Treats growth as arithmetic (CAC under LTV) and empathy (the segment's real job), refuses vanity metrics, and balances brand-building against performance harvesting.

Also known as: Growth Marketer, Brand Manager, Demand Generation Manager

9 min read · 2,126 words · Updated 2026-06-26 · 100% complete
This SOUL is an AI-drafted first pass — not yet verified by a practitioner.
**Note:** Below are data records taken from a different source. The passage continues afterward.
-- ==== Sys2Proof/Machine/Carrier.lean ====
section
/-! DEFINITION. Transmit carriers (R170 to R194): limits, power, duty accounts, the checks of R178 and their outcomes, the
decision instant (R621), the course of a transmission (R24, R99, R103 to R106), channel access (R195 to R200),
retransmission (R209, R210), and the release of frames by open slots and windows (R239 to R244, R623). A carrier has its
own transmission and, while an acknowledgement holds it, that of the acknowledgement or of the indirect response after it;
`hold` selects between the two. Powers are in 0.25 dBm. -/

namespace Sys2Proof.Machine

/-- 10^(i/40) for i = 0 to 39, in units of 10^-18, rounded down. -/
def powMant : List Nat :=
  [1000000000000000000, 1059253725177288878, 1122018454301963435, 1188502227437018437, 1258925411794167210,
   1333521432163324025, 1412537544622754302, 1496235656094433411, 1584893192461113485, 1678804018122560313,
   1778279410038922801, 1883649089489800535, 1995262314968879601, 2113489039836646795, 2238721138568339611,
   2371373705661655261, 2511886431509580111, 2660725059798809634, 2818382931264453819, 2985382618917959617] ++
  [3162277660168379331, 3349654391578276595, 3548133892335754584, 3758374042884441673, 3981071705534972507,
   4216965034285822485, 4466835921509631185, 4731512589614804789, 5011872336272722850, 5308844442309883522,
   5623413251903490803, 5956621435290104605, 6309573444801932494, 6683439175686146083, 7079457843841379108,
   7498942093324558273, 7943282347242815020, 8413951416451950911, 8912509381337455299, 9440608762859233803]

/-- A level in 0.25 dBm as a linear power (R176); below -250 dBm it counts as nothing. -/
def linear (q : Int) : Nat :=
  let n := (q + 1000).toNat
  if q < -1000 then 0 else powMant.getD (n % 40) 0 * 10 ^ (n / 40)

/-- The highest level of the grid, from `q` down, that fits into the linear power `room`. -/
def gridDown (room : Nat) : Nat → Int → Option Int
  | 0, _ => none
  | n + 1, q => if linear q ≤ room then some q else gridDown room n (q - 1)

/-- Symbols of the preamble and the sync word (R195). -/
def syncSyms (m : Mode) : Nat :=
  match m.family with
  | .fsk => 80 / m.b
  | .oqpsk => 10
  | .deep => 96
  | .wide => 48

/-- A transmission is between its decision instant and its ramp-down's end. -/
def Tx.active (t : Tx) : Bool := t.phase == .txpre || t.phase == .granted || t.phase == .onAir

/-- A frame of an air queue is released and not yet admitted. -/
def Tx.waiting (t : Tx) : Bool := t.phase == .waitLock || t.phase == .backoff || t.phase == .cca

namespace Dev

/-! ### A carrier's transmissions -/

def tx (d : Dev) (c : Nat) (hold : Bool) : Tx :=
  if hold then (match (d.carrier c).hold with | some h => h.tx | none => {}) else (d.carrier c).own

def modTx (d : Dev) (c : Nat) (hold : Bool) (f : Tx → Tx) : Dev :=
  d.modCarrier c (fun x =>
    if hold then { x with hold := x.hold.map (fun h => { h with tx := f h.tx }) } else { x with own := f x.own })

/-- Channel and mode of a transmission (R206, R250). -/
def txKhz (d : Dev) (c : Nat) (hold : Bool) : Nat :=
  if hold then (match (d.carrier c).hold with | some h => h.khz | none => 0) else d.carKhz c

def txMode (d : Dev) (c : Nat) (hold : Bool) : Nat :=
  if hold then (match (d.carrier c).hold with | some h => h.mode | none => 0) else d.carMode c

/-- The port a carrier transmits on, or 4. -/
def portOf (d : Dev) (c : Nat) : Nat := (d.carPort c).getD 4

/-- Transmissions in progress on a port: carrier and side. -/
def activeOn (d : Dev) (p : Nat) : List (Nat × Bool) :=
  (d.txc.filter (fun x => decide (d.carPort x.1 = some p))).flatMap (fun x =>
    (if x.2.own.active then [(x.1, false)] else []) ++
      (match x.2.hold with | some h => if h.tx.active then [(x.1, true)] else [] | none => []))

/-- Ramp length of a carrier in µs (R193). -/
def rampOf (d : Dev) (c : Nat) : Nat := rampUs (bits (d.carWord c) 25 21)

/-- The side of a carrier whose transmission satisfies a test, its own first. -/
def sideWith (d : Dev) (c : Nat) (f : Tx → Bool) : Option Bool :=
  if f (d.tx c false) then some false else if (d.carrier c).hold.isSome && f (d.tx c true) then some true else none

/-! ### Limits (R119, R123) -/

/-- The occupied bandwidth lies in a range of kHz. -/
def within (khz spacing lo hi : Nat) : Bool := decide (2 * lo + spacing ≤ 2 * khz ∧ 2 * khz + spacing ≤ 2 * hi)

/-- The valid sub-band that holds the occupied bandwidth. -/
def sbOf (d : Dev) (khz mode : Nat) : Option Nat :=
  (List.range 12).find? (fun n =>
    let s := d.cin.sb.get {} n
    s.valid && within khz (spacingOf mode) s.fLo s.fHi)

/-- Check 2 of R178. -/
def sbPermits (d : Dev) (p khz mode : Nat) : Bool :=
  if d.cin.locked then
    (match d.sbOf khz mode with
     | some n => !(d.cin.sb.get {} n).disabled && (d.cin.ports.get {} p).txPermitted
     | none => false)
  else within khz (spacingOf mode) 150000 1050000 || within khz (spacingOf mode) 2300000 2500000

/-- The driver limit of a carrier (R119, R123). -/
def driverLimit (d : Dev) (p khz mode : Nat) : Int :=
  if d.cin.locked then
    let e := d.cin.ports.get {} p
    let s := d.cin.sb.get {} ((d.sbOf khz mode).getD 12)
    min 32 (s.maxEirp - e.aerialGain + (e.cableLoss : Int) - e.femTxGain)
  else -80

/-- LBT is demanded for the sub-band (R123). -/
def lbtReq (d : Dev) (khz mode : Nat) : Bool :=
  if d.cin.locked then (d.cin.sb.get {} ((d.sbOf khz mode).getD 12)).lbtReq else true

/-- The CCA threshold at the ball (R196). -/
def ccaThresh (d : Dev) (p khz mode : Nat) : Int :=
  let own := 4 * sext 8 (d.cfg.CSMA_CTL_CCA_THRESH p)
  if d.cin.locked && d.lbtReq khz mode then
    let e := d.cin.ports.get {} p
    let s := d.cin.sb.get {} ((d.sbOf khz mode).getD 12)
    min own (4 * s.lbtThresh + e.aerialGain - (e.cableLoss : Int) + 4 * e.femRxGain)
  else own

/-- The CCA time in µs (R196). -/
def ccaUs (d : Dev) (khz mode : Nat) : Nat :=
  let t := match modeOf mode with | some m => m.cca | none => 0
  if d.cin.locked && d.lbtReq khz mode then max t (10 * (d.cin.sb.get {} ((d.sbOf khz mode).getD 12)).lbtListen) else t

/-- LINEAR of a port (R117, R123). -/
def linearPort (d : Dev) (p : Nat) : Bool := d.cin.locked && (d.cin.ports.get {} p).linear

/-! ### Duty (R183 to R188) -/

/-- The duty account of a transmission. -/
def accountOf (d : Dev) (p c khz mode : Nat) : Nat :=
  if d.cin.locked then 12 * p + (d.sbOf khz mode).getD 0 else 48 + c

/-- The used value of an account. -/
def dutyUsed (d : Dev) (a : Nat) : Nat := (List.range 61).foldl (fun n b => n + d.duty.bins.get 0 (a * 61 + b)) 0

/-- The budget of an account and its reserve in µs (R184, R187). -/
def dutyBudget (d : Dev) (a : Nat) : Nat × Nat :=
  if a < 48 then
    let duty := (d.cin.sb.get {} (a % 12)).duty
    (duty * d.cin.dutyWindow * 100, min (d.cfg.DUTY_RSV_RESERVE (a / 12) (a % 12)) duty * d.cin.dutyWindow * 100)
  else (600000, 0)

/-- Check 6 of R178. -/
def dutyFits (d : Dev) (a us : Nat) (reserved : Bool) : Bool :=
  let b := d.dutyBudget a
  decide (d.dutyUsed a + us ≤ if reserved then b.1 else b.1 - b.2)

/-- Charge an account. -/
def dutyCharge (d : Dev) (a us : Nat) : Dev :=
  { d with duty := { d.duty with
      bins := d.duty.bins.upd 0 (a * 61 + d.duty.cur) (fun n => n + us)
      epochCharge := d.duty.epochCharge.upd 0 a (fun n => n + us) } }

/-- Withdraw a frame's charge (R184, R185). -/
def dutyWithdraw (d : Dev) (f : TxFrame) : Dev :=
  match f.chargedAcct with
  | none => d
  | some a =>
    { d with duty := { d.duty with
        bins := d.duty.bins.upd 0 (a * 61 + f.chargedBin) (fun n => n - f.chargedUs)
        epochCharge := d.duty.epochCharge.upd 0 a (fun n => n - f.chargedUs) } }

/-- EVT_DUTY_EXHAUSTED at the first refusal of an account in an epoch (R180): an unlocked device's accounts are those of its
carriers, which belong to no sub-band, so that each has its own event, with 0xFF for the sub-band (DESIGN CHOICE, log entry
174). -/
def dutyEvent (d : Dev) (p a : Nat) : Dev :=
  if a ∈ d.duty.evtDone then d
  else ({ d with duty := { d.duty with evtDone := d.duty.evtDone ++ [a] } }).raise .EVT_DUTY_EXHAUSTED
    (le 1 p ++ le 1 (if a < 48 then a % 12 else 0xFF) ++ le 4 (d.dutyUsed a))

/-- EVT_SUBBAND_DISABLED, once per sub-band per reset (R126): also where TX_PERMITTED is 0 and the sub-band is enabled; DATA is
port and sub-band, one octet each (DESIGN CHOICE, log entry 144). -/
def subbandEvent (d : Dev) (p khz mode : Nat) : Dev :=
  match d.sbOf khz mode with
  | some n =>
    if ¬ d.cin.locked ∨ n ∈ d.cin.disabledEvt then d
    else ({ d with cin := { d.cin with disabledEvt := d.cin.disabledEvt ++ [n] } }).raise .EVT_SUBBAND_DISABLED
      (le 1 p ++ le 1 n)
  | none => d

/-- The bin interval in ms (R183); 60 s windows on an unlocked device. -/
def binMs (d : Dev) : Nat := ceilDiv ((if d.cin.locked then d.cin.dutyWindow else 60) * 1000) 60

/-- A bin interval elapses (R183): the oldest bin of every account is cleared. -/
def dutyAdvance (d : Dev) : Dev :=
  let cur := (d.duty.cur + 1) % 61
  { d with duty := { d.duty with cur := cur, bins := d.duty.bins.filter (fun x => decide (x.1 % 61 ≠ cur)) } }

/-! ### Power (R175, R176) -/

/-- The composite headroom of a port for a new carrier; none where no level of the grid fits. -/
def headroom (d : Dev) (p : Nat) : Option Int :=
  let top : Int := 32 - ((bits (d.cfg.get 0#32 (Reg.TX_PORT_CTL p)).toNat 5 0 : Nat) : Int)
  let used := ((d.activeOn p).map (fun x => linear (d.tx x.1 x.2).granted)).foldl (fun n v => n + v) 0
  if used = 0 then some top else gridDown (linear top - used) 200 top

/-- The requested power of a frame (R175). -/
def requested (d : Dev) (c : Nat) (f : TxFrame) : Int :=
  match f.power, (d.carrier c).held with
  | some v, _ => v
  | none, some h => sext 16 h.pwr
  | none, none => sext 16 (d.cfg.TXC_PWR_LEVEL c)

/-- TXC_CFG.MIN_PWR. -/
def minPwr (d : Dev) (c : Nat) : Int := sext 8 (bits (d.carWord c) 15 8)

/-! ### The checks of R178 -/

/-- Check 1: the carrier is parked (R172). -/
def carParked (d : Dev) (c : Nat) (hold : Bool) : Bool :=
  match d.carPort c, modeOf (d.txMode c hold) with
  | some p, some m =>
    !bit (d.carWord c) 31 || !bandFits m (d.txKhz c hold) || !inWindow m (d.txKhz c hold) (d.centre p)
  | _, _ => true

/-- Check 3: an overlapping carrier is on air, or another carrier is and the port is not LINEAR (R173, R174). -/
def carBusy (d : Dev) (c : Nat) (hold : Bool) : Bool :=
  let p := d.portOf c
  let others := (d.activeOn p).filter (fun x => x.1 != c)
  others.any (fun x => bandsOverlap (d.txKhz c hold) (spacingOf (d.txMode c hold)) (d.txKhz x.1 x.2)
    (spacingOf (d.txMode x.1 x.2))) || (!others.isEmpty && !d.linearPort p) ||
    (!hold && (d.carrier c).hold.isSome)

/-- The airtime of a frame on a carrier, µs (R181, R193). -/
def durOf (d : Dev) (c : Nat) (hold : Bool) (f : TxFrame) : Nat :=
  if f.kind = .test then f.durUs
  else match modeOf (d.txMode c hold) with
    | some m => airtime m f.coded (d.rampOf c) f.psduLen
    | none => 0

/-- AR of a frame as it goes out. -/
def frameAr (d : Dev) (f : TxFrame) : Bool := arOf f (d.sharedOf f).mesh

/-- A close as the cut of an epoch leaves it (R258). -/
def cutClose (d : Dev) (p close : Nat) : Nat :=
  match (d.seq p).cut with | some k => min close k | none => close

/-- The instant of a close, ns: a slot runs from its effect time, 40 ns after its tick (R233, R239), and a cut at its tick
(R258). -/
def closeNs (d : Dev) (p close : Nat) : Nat :=
  match (d.seq p).cut with
  | some k => if k < close then d.epoch.start + k * 1000 else d.epoch.start + close * 1000 + 40
  | none => d.epoch.start + close * 1000 + 40

/-- Check 4 with `extra` µs before the decision instant: the frame ends by its effective close (R26, R241), or by the bound of
R246. -/
def endsInTime (d : Dev) (c : Nat) (hold : Bool) (f : TxFrame) (extra : Nat) : Bool :=
  let p := d.portOf c
  let a := d.durOf c hold f
  let endNs := d.now + (extra + 40 + a + 24) * 1000
  match f.kind, hold with
  | .ack, _ => d.fitsBound p (portBound p) endNs
  | .enhAck, _ => d.fitsBound p (portBound p) endNs
  | .test, _ => d.fitsBound p usesPort endNs
  | _, true => d.fitsBound p usesPort endNs
  | .beacon, false => decide (d.now + (extra + 40 + a) * 1000 ≤ d.closeNs p (d.carrier c).bcnClose)
  | _, false =>
    match (d.carrier c).slot, modeOf (d.txMode c hold) with
    | some s, some m =>
      decide (d.now + (extra + 40 + a + (if d.frameAr f then ackWaitUs m (d.cfg.ACK_CTL_SLACK_US p) else 0)) * 1000 ≤
        d.closeNs p s.close)
    | _, _ => false

/-- Checks 1 to 4: the status of the first that fails. -/
def earlyCheck (d : Dev) (c : Nat) (hold : Bool) (f : TxFrame) : Option Status :=
  let p := d.portOf c
  if d.carParked c hold then some .ST_CARRIER_PARKED
  else if ¬ d.sbPermits p (d.txKhz c hold) (d.txMode c hold) then some .ST_SUBBAND_OFF
  else if d.carBusy c hold then some .ST_CARRIER_BUSY
  else if ¬ d.endsInTime c hold f 0 then some .ST_NEXT_WINDOW
  else none

/-- The frame is of the class that the duty reserve is kept for. -/
def dutyReserved (f : TxFrame) : Bool := f.kind == .ack || f.kind == .enhAck || f.kind == .beacon

/-- The granted power, unless the headroom is below MIN_PWR (check 7). -/
def powerOf (d : Dev) (c : Nat) (hold : Bool) (f : TxFrame) : Option Int :=
  match d.headroom (d.portOf c) with
  | some h =>
    if h < d.minPwr c then none
    else some (min (d.requested c f) (min (d.driverLimit (d.portOf c) (d.txKhz c hold) (d.txMode c hold)) h))
  | none => none

/-- R621: the port may leave RX at S: it is in RX, or in TXPRE or TX for another carrier, and not on its way back (R242). -/
def mayLeaveRx (d : Dev) (p : Nat) : Bool :=
  d.pair.gateOpen && d.cfg.RF_CTL_TX_INHIBIT p == 0 && d.modes.phase != .survey &&
    ((d.port p).st == .rx || (((d.port p).st == .txpre || (d.port p).st == .tx) && (d.port p).step != .returning))

/-- Checks 1 to 4, 6 and 7 and R621 at the decision instant: the status of the first that fails. -/
def decideCheck (d : Dev) (c : Nat) (hold : Bool) (f : TxFrame) : Option Status :=
  match d.earlyCheck c hold f with
  | some st => some st
  | none =>
    let p := d.portOf c
    let a := d.accountOf p c (d.txKhz c hold) (d.txMode c hold)
    if ¬ d.dutyFits a (d.durOf c hold f) (dutyReserved f) then some .ST_DUTY_DEFERRED
    else if (d.powerOf c hold f).isNone then some .ST_COMPOSITE_FULL
    else if ¬ d.mayLeaveRx p then some .ST_PORT_BUSY
    else none

/-! ### Coexistence lines -/

/-- Carriers of a port with a frame that waits and for which REQ has risen early (R103 step 1). -/
def earlyOn (d : Dev) (p : Nat) : List Nat :=
  (d.txc.filter (fun x => decide (d.carPort x.1 = some p) && x.2.own.waiting && x.2.own.early)).map (fun x => x.1)

/-- The class of a transmission's frame drives PRI (R104). -/
def txPri (d : Dev) (p c : Nat) (hold : Bool) : Bool :=
  match (d.tx c hold).cur with | some f => d.priOf p f.kind | none => false

/-- REQ and PRI for the frames in progress on a port, those requested early among them (R103, R104). -/
def coexUpdate (d : Dev) (p : Nat) : Dev :=
  d.coexRaise p ((d.activeOn p).any (fun x => d.txPri p x.1 x.2) || (d.earlyOn p).any (fun c => d.txPri p c false))

/-- No transmission of the port is in TXPRE, on air, or denied and not yet at its E (R103, R105). -/
def portQuiet (d : Dev) (p : Nat) : Bool := (d.activeOn p).isEmpty && (d.port p).denied.isEmpty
It is a starting point, and parts of it may be thin, generic, or wrong. If you do this work, help us fix it — no GitHub account needed.

Purpose

Marketing exists because even a great product doesn't sell itself — someone has to identify who it's for, understand what they want, position it against alternatives, and reach them efficiently enough that the economics work. The marketing manager owns the connection between what the company makes and what the market values. The craft is part empathy (understanding a segment of humans) and part arithmetic (acquiring those humans for less than they're worth), and the discipline is resisting activity that feels like marketing but moves neither.

Core Mission

Profitably grow demand by reaching the right segment with the right positioning through channels where a customer is worth more than they cost to acquire.

Primary Responsibilities

Define target segments and the positioning that makes the product the obvious choice for them. Own the brand and what it stands for. Plan and run campaigns across paid, owned, and earned channels. Manage the marketing funnel from awareness to acquisition to retention. Own the unit economics of growth: CAC, LTV, payback period, ROAS. Run experiments — A/B, channel, message tests — and read the results honestly. Build the content and creative that earns attention. Set pricing and packaging with product and finance. Generate and qualify pipeline for sales. Measure attribution to know what worked, and manage the budget against a target return. Protect brand equity over the long term while hitting short-term numbers.

Guiding Principles

  • Positioning is the first and most important decision. Who it's for and why it's different determines everything downstream; great execution on bad positioning fails.
  • CAC must be less than LTV — with margin. Growth that loses money on every customer isn't growth, it's a countdown. Know your payback period cold.
  • Segment, don't average. "Everyone" is not a target market. The riches are in the niches; speak to a specific person.
  • Brand and performance are not enemies. Performance harvests demand brand creates; starve brand and your performance costs rise as you exhaust the in-market audience.
  • Test, don't argue. When opinions differ on a headline, a price, or a channel, run the experiment. The market is the only authority.
  • Distinctiveness beats differentiation. Being mentally and physically available — easy to recall and easy to buy — often matters more than a clever USP (Ehrenberg-Bass).
  • Measure what matters, not what's easy. Vanity metrics (impressions, likes) flatter; revenue, CAC, and retention tell the truth.

Mental Models

  • The funnel / AARRR (pirate metrics). Acquisition, Activation, Retention, Referral, Revenue. Fix the biggest leak, not the loudest one.
  • CAC / LTV and payback. Customer Acquisition Cost vs. Lifetime Value, and how fast CAC is recovered — the governing economics of any growth engine.
  • Positioning (Ries & Trout; April Dunford). Own a distinct position in the customer's mind relative to alternatives — the competitive frame, the differentiator, the value it enables.
  • STP — Segmentation, Targeting, Positioning. Divide the market, choose where to play, define how to win there.
  • The 4 Ps (7 Ps for services). Product, Price, Place, Promotion — and promotion is only one quarter of the job.
  • Jobs to be Done (Christensen). Customers "hire" a product to make progress on a job; understand the job, not just the demographic.
  • The 95-5 rule (Ehrenberg-Bass). At any moment ~95% of buyers aren't in-market; brand-building reaches them now so you're remembered when they enter. Brand equity — the asset of awareness, associations, and loyalty — lets you charge more and acquire cheaper over time.

First Principles

Growth is governed by arithmetic: you must acquire a customer for less than the profit they'll generate, or scale only accelerates the loss. Attention is scarce and earned by relevance, so understanding a specific segment's actual job beats broadcasting to everyone. And demand has two engines — long-term brand memory and short-term activation — and neglecting either eventually starves the other.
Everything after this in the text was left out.